GIVEN ENTRIES:
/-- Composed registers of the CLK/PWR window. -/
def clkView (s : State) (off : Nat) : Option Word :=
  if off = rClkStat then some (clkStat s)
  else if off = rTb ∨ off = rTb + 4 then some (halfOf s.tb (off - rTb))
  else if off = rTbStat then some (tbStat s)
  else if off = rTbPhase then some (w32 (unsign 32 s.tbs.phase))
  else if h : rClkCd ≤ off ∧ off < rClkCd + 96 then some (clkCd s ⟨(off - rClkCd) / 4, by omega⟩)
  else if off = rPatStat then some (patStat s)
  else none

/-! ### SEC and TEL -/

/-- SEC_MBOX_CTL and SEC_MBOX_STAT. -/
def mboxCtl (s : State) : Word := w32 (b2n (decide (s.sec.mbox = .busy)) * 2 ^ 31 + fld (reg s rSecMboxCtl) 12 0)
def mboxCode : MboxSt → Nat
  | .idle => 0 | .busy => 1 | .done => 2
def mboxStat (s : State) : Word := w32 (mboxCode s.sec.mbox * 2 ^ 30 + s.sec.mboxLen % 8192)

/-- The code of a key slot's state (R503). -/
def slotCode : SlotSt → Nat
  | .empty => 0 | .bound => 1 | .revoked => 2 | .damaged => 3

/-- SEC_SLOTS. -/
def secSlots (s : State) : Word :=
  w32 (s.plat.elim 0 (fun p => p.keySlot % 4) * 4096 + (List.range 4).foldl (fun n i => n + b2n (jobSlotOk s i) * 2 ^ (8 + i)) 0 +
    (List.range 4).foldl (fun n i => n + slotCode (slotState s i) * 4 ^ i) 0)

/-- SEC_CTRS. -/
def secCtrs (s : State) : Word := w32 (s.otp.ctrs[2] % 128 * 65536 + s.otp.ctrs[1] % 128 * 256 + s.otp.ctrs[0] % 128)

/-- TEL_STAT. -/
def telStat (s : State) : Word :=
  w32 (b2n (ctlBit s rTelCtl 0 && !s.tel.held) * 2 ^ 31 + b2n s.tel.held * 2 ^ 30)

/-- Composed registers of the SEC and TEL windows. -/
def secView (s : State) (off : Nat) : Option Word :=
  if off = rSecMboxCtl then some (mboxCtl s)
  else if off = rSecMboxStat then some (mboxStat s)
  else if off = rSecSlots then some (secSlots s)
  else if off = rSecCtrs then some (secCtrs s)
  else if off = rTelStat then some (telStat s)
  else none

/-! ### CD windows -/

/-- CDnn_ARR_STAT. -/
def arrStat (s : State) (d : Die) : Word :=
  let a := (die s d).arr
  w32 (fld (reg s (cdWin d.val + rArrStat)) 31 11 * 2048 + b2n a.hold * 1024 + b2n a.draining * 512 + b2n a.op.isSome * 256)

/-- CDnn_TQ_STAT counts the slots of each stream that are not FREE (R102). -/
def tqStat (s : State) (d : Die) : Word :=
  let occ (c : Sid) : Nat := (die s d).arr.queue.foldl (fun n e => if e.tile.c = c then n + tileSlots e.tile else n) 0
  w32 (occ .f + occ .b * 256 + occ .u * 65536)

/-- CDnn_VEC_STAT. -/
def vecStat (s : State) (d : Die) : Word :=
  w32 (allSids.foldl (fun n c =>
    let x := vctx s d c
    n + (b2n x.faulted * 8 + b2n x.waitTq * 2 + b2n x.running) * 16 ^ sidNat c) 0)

ACTIVITY: Repeat, exactly as they stand above, the lines from the line with "else if off = rTbStat then some (tbStat s)" to the line with "and SEC_MBOX_STAT. -/", both lines included.

ANSWER AREA:
  else if off = rTbStat then some (tbStat s)
  else if off = rTbPhase then some (w32 (unsign 32 s.tbs.phase))
  else if h : rClkCd ≤ off ∧ off < rClkCd + 96 then some (clkCd s ⟨(off - rClkCd) / 4, by omega⟩)
  else if off = rPatStat then some (patStat s)
  else none

/-! ### SEC and TEL -/

/-- SEC_MBOX_CTL and SEC_MBOX_STAT. -/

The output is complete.